One of those foreigners was the State Department’s chief troubleshooter on human rights, John Shattuck. And after their April 1994 meeting, Wei was detained again. Last week the Chinese formally charged him with attempting to overthrow the government–a crime that could lead to execution. No one was surprised that the government still considers Wei Public Enemy No. 1; he has branded Deng Xiaoping a dictator and writ-ten that China’s leaders “have no interest in honoring the promises they made to the masses.” But the timing was bizarre. Since the nose dive in their bilateral relations last summer, both the United States and China have been at pains to improve ties. In August the Chinese expelled Chinese-American human-rights activist Harry Wu instead of keeping him in jail, and Bill Clinton had a fairly cordial meeting with Chinese President Jiang Zemin in New York in October. By charging Wei (the verdict against him can be assumed in advance), the Chinese seem bent on stirring up a fracas over their human-rights record. Dissident Fang Lizhi, in exile in Arizona, says the charges show “the Chinese leadership does not care about international concerns.”
But Beijing has not yet paid a price for the affront to the West. The State Department responded to the news with a tepid expression of"regret" over Wei’s fate, saying that it had raised the matter with Chinese officials. The summits between Clinton and Jiang, and among all the Pacific leaders in Japan in mid-November, passed without major mishap. There are no big international powwows in the immediate future where foreign partners might raise embarrassing questions about Chinese dissidents. And, having held Wei for more than a year and a half, the Chinese government had to do something with him. Wei’s family had taken to writing needling letters, pointing out that the government was violating China’s own laws by holding Wei so long without charging him.

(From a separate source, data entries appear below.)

theorem State.peatFlushDue_keeps {n0 : Nat} {s0 : State} {s : State} (hK : Keeps n0 s0 s) (hm : Keeps.sub 0x800006 n0 = true) :
    Keeps n0 s0 (State.peatFlushDue s) := by
  refine Keeps.step hK ?_ hm
  clear hK hm
  unfold State.peatFlushDue
  repeat' first
    | with_reducible exact Keeps.refl _ _
    | with_reducible assumption
    | (extract_lets +onlyGivenNames -underBinder x; (with_reducible refine Keeps.cut (v := x) ?_ (fun hx => ?_)); subst x; rotate_left; clear_value x; rotate_right)
    | (extract_lets +onlyGivenNames -underBinder x; clear_value x)
    | ((with_reducible apply State.at__keeps); (case hm => exact rfl))
    | ((with_reducible apply State.updSto_keeps); (case hm => exact rfl); (case hf => first | exact id | exact (fun _ => rfl)))
    | ((with_reducible apply State.peatFlush_keeps); (case hm => exact rfl))
    | (with_reducible refine Keeps.ofP2 (by assumption) ?_)
    | (with_reducible refine Keeps.ofP1 (by assumption) ?_)
    | (with_reducible refine Keeps.ofP3 (by assumption) ?_)
    | split
    | (dsimp only)

theorem State.peatReserve_keeps {n0 : Nat} {s0 : State} {s : State} (hK : Keeps n0 s0 s) (hm : Keeps.sub 0x800004 n0 = true) :
    Keeps n0 s0 (State.peatReserve s) := by
  refine Keeps.step hK ?_ hm
  clear hK hm
  unfold State.peatReserve
  repeat' first
    | with_reducible exact Keeps.refl _ _
    | with_reducible assumption
    | (extract_lets +onlyGivenNames -underBinder x; (with_reducible refine Keeps.cut (v := x) ?_ (fun hx => ?_)); subst x; rotate_left; clear_value x; rotate_right)
    | (extract_lets +onlyGivenNames -underBinder x; clear_value x)
    | ((with_reducible apply State.setPbank_keeps); (case hm => exact rfl))
    | ((with_reducible apply State.peatFaces_keeps); (case hm => exact rfl))
    | ((with_reducible apply State.updSto_keeps); (case hm => exact rfl); (case hf => first | exact id | exact (fun _ => rfl)))
    | ((with_reducible apply State.bankStart_keeps); (case hm => exact rfl))
    | ((with_reducible apply State.setPeat_keeps); (case hm => exact rfl))
    | (dsimp only)

theorem State.peatPreset_keeps {n0 : Nat} {s0 : State} {s : State} {v : Nat} (hK : Keeps n0 s0 s) (hm : Keeps.sub 0x800004 n0 = true) :
    Keeps n0 s0 (State.peatPreset s v) := by
  refine Keeps.step hK ?_ hm
  clear hK hm
  unfold State.peatPreset
  repeat' first
    | with_reducible exact Keeps.refl _ _
    | with_reducible assumption
    | (extract_lets +onlyGivenNames -underBinder x; (with_reducible refine Keeps.cut (v := x) ?_ (fun hx => ?_)); subst x; rotate_left; clear_value x; rotate_right)
    | (extract_lets +onlyGivenNames -underBinder x; clear_value x)
    | ((with_reducible apply State.setPbank_keeps); (case hm => exact rfl))
    | ((with_reducible apply State.peatFaces_keeps); (case hm => exact rfl))
    | ((with_reducible apply State.blkErr_keeps); (case hm => exact rfl))
    | ((with_reducible apply State.bankStart_keeps); (case hm => exact rfl))
    | ((with_reducible apply State.setPeat_keeps); (case hm => exact rfl))
    | split
    | (dsimp only)

theorem State.peatProgram_keeps {n0 : Nat} {s0 : State} {s : State} {e : Nat} {op : POp} {last : Bool} (hK : Keeps n0 s0 s) (hm : Keeps.sub 0x800000 n0 = true) :
    Keeps n0 s0 (State.peatProgram s e op last) := by
  refine Keeps.step hK ?_ hm
  clear hK hm
  unfold State.peatProgram
  repeat' first
    | with_reducible exact Keeps.refl _ _
    | with_reducible assumption
    | (extract_lets +onlyGivenNames -underBinder x; (with_reducible refine Keeps.cut (v := x) ?_ (fun hx => ?_)); subst x; rotate_left; clear_value x; rotate_right)
    | (extract_lets +onlyGivenNames -underBinder x; clear_value x)
    | ((with_reducible apply State.setPeat_keeps); (case hm => exact rfl))
    | (with_reducible refine Keeps.ofP2 (by assumption) ?_)
    | (with_reducible refine Keeps.ofP1 (by assumption) ?_)
    | (with_reducible refine Keeps.ofP3 (by assumption) ?_)
    | split
    | (dsimp only)

theorem State.peatDone_keeps {n0 : Nat} {s0 : State} {s : State} {b : Nat} {ok : Bool} (hK : Keeps n0 s0 s) (hm : Keeps.sub 0x840004 n0 = true) :
    Keeps n0 s0 (State.peatDone s b ok).2 := by
  refine Keeps.step hK ?_ hm
  clear hK hm
  unfold State.peatDone
  repeat' first
    | with_reducible exact Keeps.refl _ _
    | with_reducible assumption
    | (extract_lets +onlyGivenNames -underBinder x; (with_reducible refine Keeps.cut (v := x) ?_ (fun hx => ?_)); subst x; rotate_left; clear_value x; rotate_right)
    | (extract_lets +onlyGivenNames -underBinder x; clear_value x)
    | ((with_reducible apply State.irq_keeps); (case hm => exact rfl))
    | ((with_reducible apply State.setPbank_keeps); (case hm => exact rfl))
    | ((with_reducible apply State.peatFaces_keeps); (case hm => exact rfl))
    | ((with_reducible apply State.updSto_keeps); (case hm => exact rfl); (case hf => first | exact id | exact (fun _ => rfl)))
    | ((with_reducible apply State.peatProgram_keeps); (case hm => exact rfl))
    | ((with_reducible apply State.bankStart_keeps); (case hm => exact rfl))
    | ((with_reducible apply State.setPeat_keeps); (case hm => exact rfl))
    | ((with_reducible apply State.raise_keeps); (case hm => exact rfl))
    | ((with_reducible apply State.flushEnd_keeps); (case hm => exact rfl))
    | (with_reducible refine Keeps.ofP2 (by assumption) ?_)
    | (with_reducible refine Keeps.ofP1 (by assumption) ?_)
    | (with_reducible refine Keeps.ofP3 (by assumption) ?_)
    | split
    | (dsimp only)

theorem State.peatPfw_keeps {n0 : Nat} {s0 : State} {s : State} (hK : Keeps n0 s0 s) (hm : Keeps.sub 0x800004 n0 = true) :
    Keeps n0 s0 (State.peatPfw s) := by
  refine Keeps.step hK ?_ hm
  clear hK hm
  unfold State.peatPfw
  repeat' first
    | with_reducible exact Keeps.refl _ _
    | with_reducible assumption
    | (extract_lets +onlyGivenNames -underBinder x; (with_reducible refine Keeps.cut (v := x) ?_ (fun hx => ?_)); subst x; rotate_left; clear_value x; rotate_right)
    | (extract_lets +onlyGivenNames -underBinder x; (have hfn : (_ → _) := x; clear hfn); subst x; dsimp only)
    | (extract_lets +onlyGivenNames -underBinder x; clear_value x)
    | ((with_reducible apply State.flushQueue_keeps); (case hm => exact rfl))
    | ((with_reducible apply State.setPbank_keeps); (case hm => exact rfl))
    | ((with_reducible apply State.peatFaces_keeps); (case hm => exact rfl))
    | ((with_reducible apply State.updSto_keeps); (case hm => exact rfl); (case hf => first | exact id | exact (fun _ => rfl)))
    | ((with_reducible apply State.peatAdd_keeps); (case hm => exact rfl))
    | (with_reducible refine Keeps.fold _ _ ?_ (fun u b hu => ?_))
    | split
    | (dsimp only)

theorem State.peatRecall_keeps {n0 : Nat} {s0 : State} {s : State} (hK : Keeps n0 s0 s) (hm : Keeps.sub 0x840004 n0 = true) :
    Keeps n0 s0 (State.peatRecall s) := by
  refine Keeps.step hK ?_ hm
  clear hK hm
  unfold State.peatRecall
  repeat' first
    | with_reducible exact Keeps.refl _ _
    | with_reducible assumption
    | (extract_lets +onlyGivenNames -underBinder x; (with_reducible refine Keeps.cut (v := x) ?_ (fun hx => ?_)); subst x; rotate_left; clear_value x; rotate_right)
    | (extract_lets +onlyGivenNames -underBinder x; clear_value x)
    | ((with_reducible apply State.setB_keeps); (case hm => exact rfl))
    | ((with_reducible apply State.irq_keeps); (case hm => exact rfl))
    | ((with_reducible apply State.peatFaces_keeps); (case hm => exact rfl))
    | ((with_reducible apply State.updSto_keeps); (case hm => exact rfl); (case hf => first | exact id | exact (fun _ => rfl)))
    | ((with_reducible apply State.raise_keeps); (case hm => exact rfl))
    | (with_reducible refine Keeps.fold _ _ ?_ (fun u b hu => ?_))
    | split
    | (dsimp only)

theorem State.peatCut_keeps {n0 : Nat} {s0 : State} {s : State} {whole : Bool} (hK : Keeps n0 s0 s) (hm : Keeps.sub 0x800000 n0 = true) :
    Keeps n0 s0 (State.peatCut s whole) := by
  refine Keeps.step hK ?_ hm
  clear hK hm
  unfold State.peatCut
  repeat' first
    | with_reducible exact Keeps.refl _ _
    | with_reducible assumption
    | (extract_lets +onlyGivenNames -underBinder x; (with_reducible refine Keeps.cut (v := x) ?_ (fun hx => ?_)); subst x; rotate_left; clear_value x; rotate_right)
    | (extract_lets +onlyGivenNames -underBinder x; clear_value x)
    | ((with_reducible apply State.updSto_keeps); (case hm => exact rfl); (case hf => first | exact id | exact (fun _ => rfl)))
    | ((with_reducible apply State.peatProgram_keeps); (case hm => exact rfl))
    | ((with_reducible apply State.setPeat_keeps); (case hm => exact rfl))
    | (with_reducible refine Keeps.fold _ _ ?_ (fun u b hu => ?_))
    | (with_reducible refine Keeps.ofP2 (by assumption) ?_)
    | (with_reducible refine Keeps.ofP1 (by assumption) ?_)
    | (with_reducible refine Keeps.ofP3 (by assumption) ?_)
    | split
    | (dsimp only)

end Sys2Proof.Machine
end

Heavy international pressure helped get Wei out of prison the first time. China was then campaigning to host the 2000 Olympics, and the outside world had some unique and momentary leverage over the isolated Chinese leadership. Whether outsiders still have that leverage today, with the mood in China growing increasingly nationalistic, remains an open question. And how insistently they will choose to use that leverage is another question still.